*Task brief*
Each line of the data below that contains "tried" must be copied.

*Records for this exercise*
-- ==== Sys2Proof/Machine/PowerEvents.lean ====
section
/-! DEFINITION. The meanings of the ramp, grant, wake-limit, rail-drop and response-timeout events. -/

namespace Sys2Proof.Machine

/-- The bank record when its stage-dwell timer runs out (R8). -/
def Bank.nextStage (k : Bank) : Bank :=
  { k with rampStage := k.rampStage + 1
           dwellTimer := if k.rampStage + 1 < k.stageCount then some k.config.dwell.toNat else none }

/-- STAGE_DWELL_EXPIRY (R8). -/
def execStageDwellExpiry (b : BankId) (s : State) : Host.Outcome State Fault Refusal :=
  if (s.bank b).power = .ramping ∧ (s.bank b).dwellTimer = some 0 then
    proceed (s.begin.event fun w => (w.bank b Bank.nextStage).finishRamp b)
  else proceed s.begin

/-- RAMP_COMPLETION: PGOOD rises. In RAMPING with stage S output the ramp completes; in every other case only the
level of the input changes (R2, R9, R10; log 4). -/
def execRampCompletion (b : BankId) (s : State) : Host.Outcome State Fault Refusal :=
  proceed (s.begin.event fun w => (w.bank b fun k => { k with pgood := true }).finishRamp b)

/-- GRANT: the arbiter looks at the head of the wake-wait list (R79, R80; log 8). -/
def execGrant (s : State) : Host.Outcome State Fault Refusal := proceed (s.begin.event Work.tryGrant)

/-- The bank record once an attempt has failed: stage 0 is output, the ramp timers stop, the attempt count rises, and a
wake from retention has given up its contents (R13). -/
def Bank.attemptFailed (k : Bank) : Bank :=
  let counted := { k with rampStage := 0, dwellTimer := none, wakeTimer := none, attempts := k.attempts + 1 }
  if k.wakeKind = .fromRetain then { counted.loseAll with wakeKind := .fromOff } else counted

/-- The state once an attempt of bank `b` has failed, its units released (R13, R81). -/
def State.failAttempt (s : State) (b : BankId) : State := (s.updBank b Bank.attemptFailed).releaseUnits b

/-- The state once bank `b` is back in WAITING, at the tail of the wake-wait list (R14). -/
def State.rejoinWait (s : State) (b : BankId) : State :=
  { s.updBank b (fun k => { k with power := .waiting }) with waitList := s.waitList ++ [b] }

/-- A retry: WAKE_RETRY is posted, the bank goes to the tail of the wake-wait list, and a grant is tried. R81 gives one
outcome for the attempt of the release and the attempt of the append, so one attempt serves both (R14, R81). -/
def Work.retry (w : Work) (b : BankId) : Work :=
  (w.on fun s => (s.post .wakeRetry { bank := some b, detail := some (.count (s.bank b).attempts) }).rejoinWait b).tryGrant

/-- A failed wake attempt: the units are released, and the bank retries, or a grant is tried and it enters FAULT
(R13, R14, R81; log 21). -/
def Work.failAttempt (w : Work) (b : BankId) : Work :=
  let failed := w.on fun s => s.failAttempt b
  let k := failed.st.bank b
  if k.attempts ≤ k.config.retries.toNat then failed.retry b else failed.tryGrant.enterFault b .wakeFailed

/-- WAKE_LIMIT_EXPIRY (R13). -/
def execWakeLimitExpiry (b : BankId) (s : State) : Host.Outcome State Fault Refusal :=
  if (s.bank b).power = .ramping ∧ (s.bank b).wakeTimer = some 0 then proceed (s.begin.event fun w => w.failAttempt b)
  else proceed s.begin

/-- Whether the rail of a bank is fully up: FILLING, ON or DRAINING. -/
def Bank.railUp (k : Bank) : Bool := k.power = .filling ∨ k.power = .on ∨ k.power = .draining

/-- RAIL_DROP: PGOOD falls. In FILLING, ON and DRAINING the bank enters FAULT; in every other state only the level of
the input changes (R2, R16; log 4). -/
def execRailDrop (b : BankId) (s : State) : Host.Outcome State Fault Refusal :=
  proceed (s.begin.event fun w =>
    let low := w.bank b fun k => { k with pgood := false }
    if (s.bank b).railUp then low.enterFault b .railDropped else low)

/-- RESPONSE_TIMEOUT: the response limit of the oldest slot runs out (R17, R133). -/
def execResponseTimeout (b : BankId) (s : State) : Host.Outcome State Fault Refusal :=
  if (s.bank b).railUp ∧ (s.bank b).port.timedOut s.clock.micros then
    proceed (s.begin.event fun w => w.enterFault b .timedOut)
  else proceed s.begin

end Sys2Proof.Machine
end

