-- ==== Sys2Proof/Machine/Resets.lean ====
section
/-! DEFINITION. The meanings of PIN_RESET, LINK_RESET, LINK_OPEN and TICK. -/

namespace Sys2Proof.Machine

/-- The part while RESET_N is low: every item stands at its reset value, the link is closed (R170), no tick is made
(R189), and the management port ignores its pins (R186; log 2). -/
def State.inPinReset : State :=
  { State.reset with
    resetLow := true, linkClosed := true, frameHeld := true
    clock := { micros := 0, cycles := 0, tickCycles := 0 } }

/-- The part after a pin reset, with the levels of its input pins when RESET_N rises (R27, R56, R74, R75, R109, R110,
R139, R140, R170, R181, R186, R187, R189; log 2). -/
def State.afterPinReset (pins : PinLevels) : State :=
  { State.reset with
    banks := Vector.ofFn fun b => { Bank.reset with pgood := pins.pgood[b] }
    linkClosed := pins.linkResetHigh
    frame := { Frame.empty with mcsLow := pins.mcsLow }
    frameHeld := pins.mcsLow }

/-- PIN_RESET: a fall of RESET_N, in every state, and the rise that ends it. Only the queue of waiting commands is not the
part's. While RESET_N is high it cannot rise (log 13). -/
def execPinReset (edge : ResetEdge) (pins : PinLevels) (s : State) : Host.Outcome State Fault Refusal :=
  match edge with
  | .fall => proceed { State.inPinReset with pending := s.pending }
  | .rise => if s.resetLow then proceed { State.afterPinReset pins with pending := s.pending } else proceed s.begin

/-- A REQUEST slot turned into an ORPHAN slot (R138). -/
def Slot.orphaned (x : Slot) : Slot :=
  match x.holder with
  | .request t st => { x with holder := .orphan t st }
  | .fill | .orphan _ _ => x

/-- A bank at a link reset: its REQUEST slots become orphans (R138). -/
def Bank.orphaned (k : Bank) : Bank := k.withPort fun p => { p with slots := p.slots.map Slot.orphaned }

/-- A tag record whose tag is FREE again (R165, R168). -/
def TagRecord.freed (r : TagRecord) : TagRecord := { r with state := .free }

/-- A window entry through which no request is held (R116). -/
def Window.emptied (w : Window) : Window := { w with held := 0 }

/-- The upstream link interface and the window decoder at a link reset (R168). -/
def State.closeLink (s : State) : State :=
  { s with tags := s.tags.map TagRecord.freed, responses := [], windows := s.windows.map Window.emptied
           linkClosed := true }

/-- The effects of a link reset (R57, R138, R168), before the LINK_RESET event is posted. -/
def State.dropRequests (s : State) : State := (s.closeLink.setParked []).mapBanks fun _ k => k.orphaned

/-- LINK_RESET: a rise of LINK_RESET (R168). While the input is high already it cannot rise (log 13). -/
def execLinkReset (s : State) : Host.Outcome State Fault Refusal :=
  if s.linkClosed then proceed s.begin else proceed (s.begin.dropRequests.post .linkReset {})

/-- LINK_OPEN: a fall of LINK_RESET opens the link, unless RESET_N is low, which keeps it closed (R167, R170). -/
def execLinkOpen (s : State) : Host.Outcome State Fault Refusal := proceed { s.begin with linkClosed := s.resetLow }

/-- A timer one tick later: a stopped timer counts nothing, and one that has run out stays so until its expiry is
taken (R4; log 5). -/
def tickTimer (t : Option Nat) : Option Nat := t.map fun n => n - 1

/-- The idle timer one tick later: only a counting timer counts (R4, R59). -/
def IdleTimer.tick : IdleTimer → IdleTimer
  | .stopped => .stopped
  | .held n => .held n
  | .counting n => .counting (n - 1)

/-- A bank controller's timers one tick later (R4). -/
def Bank.tick (k : Bank) : Bank :=
  { k with dwellTimer := tickTimer k.dwellTimer, wakeTimer := tickTimer k.wakeTimer
           idleTimer := k.idleTimer.tick, retainTimer := tickTimer k.retainTimer }

/-- A parked entry's deadline timer one tick later (R30). -/
def Entry.tick (e : Entry) : Entry := { e with deadline := e.deadline.map fun d => { d with left := d.left - 1 } }

/-- The timebase at the end of a tick; the next tick lasts the cycles now in force (R189). -/
def State.nextTick (s : State) : Timebase :=
  { micros := s.clock.micros + 1, cycles := 0, tickCycles := s.global.refclk.toNat }

/-- The state one tick later (R189, R4). -/
def State.ticked (s : State) : State :=
  { s.mapBanks (fun _ k => k.tick) with clock := s.nextTick, parked := s.parked.map Entry.tick }

/-- One REFCLK cycle: the last of the cycles that the present tick lasts ends it. While RESET_N is low no tick is made and
no cycle is counted: the first one begins when it rises (R189; log 2). -/
def State.cycled (s : State) : State :=
  if s.resetLow then s
  else if s.clock.cycles + 1 < s.clock.tickCycles then { s with clock := { s.clock with cycles := s.clock.cycles + 1 } }
  else s.ticked

/-- So many REFCLK cycles. -/
def State.cycles (s : State) : Nat → State
  | 0 => s
  | n + 1 => s.cycled.cycles n

/-- The REFCLK cycles that the present tick has still to last (R189): one at least. -/
def Timebase.left (c : Timebase) : Nat := max 1 (c.tickCycles - c.cycles)

/-- TICK: the cycles that the present tick has still to last go by, and with the last of them the microsecond counter adds 1
and every timer counts (R189, R4; log 11). -/
def execTick (s : State) : Host.Outcome State Fault Refusal := proceed (s.begin.cycles s.clock.left)

end Sys2Proof.Machine
end

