-- ==== Sys2Proof/WellFormed.lean ====
section
/-! DEFINITION. Which commands can be sent. The operand types leave two checks: the code of an unknown command is in
no row of the command table (R184), and a discarded frame ended before its command was taken (R183). -/

namespace Sys2Proof

/-- A command that an outside partner can send. -/
def Instr.wellFormed : Instr → Bool
  | .unknownCommand code _ => (FrameCommand.ofCode code).isNone
  | .frameDiscarded received => (decodeFrame received).isNone
  | .pinReset _ _ | .linkReset | .linkOpen | .tick | .acceptance _ | .responseTaken | .stageDwellExpiry _
  | .rampCompletion _ | .grant | .wakeLimitExpiry _ | .railDrop _ | .responseTimeout _ | .completion _ _ _
  | .fillWriteIssue | .drainCompletion _ | .parkExpiry _ | .idleExpiry _ | .retainExpiry _
  | .readGlobal _ | .writeGlobal _ _ | .readStatus _ | .popEvent _ | .readBankConfig _ | .writeBankConfig _ _
  | .readBankStatus _ | .wakeBank _ | .sleepBank _ _ | .flushBank _ | .clearFault _ | .markSegments _ _ _ _
  | .clearCount _ | .readWindow _ | .writeWindow _ _ | .readLink _ | .writeLink _ _ | .readParked _ => true

end Sys2Proof
end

*Task answer*
/-- A retry: WAKE_RETRY is posted, the bank goes to the tail of the wake-wait list, and a grant is tried. R81 gives one
/-- A failed wake attempt: the units are released, and the bank retries, or a grant is tried and it enters FAULT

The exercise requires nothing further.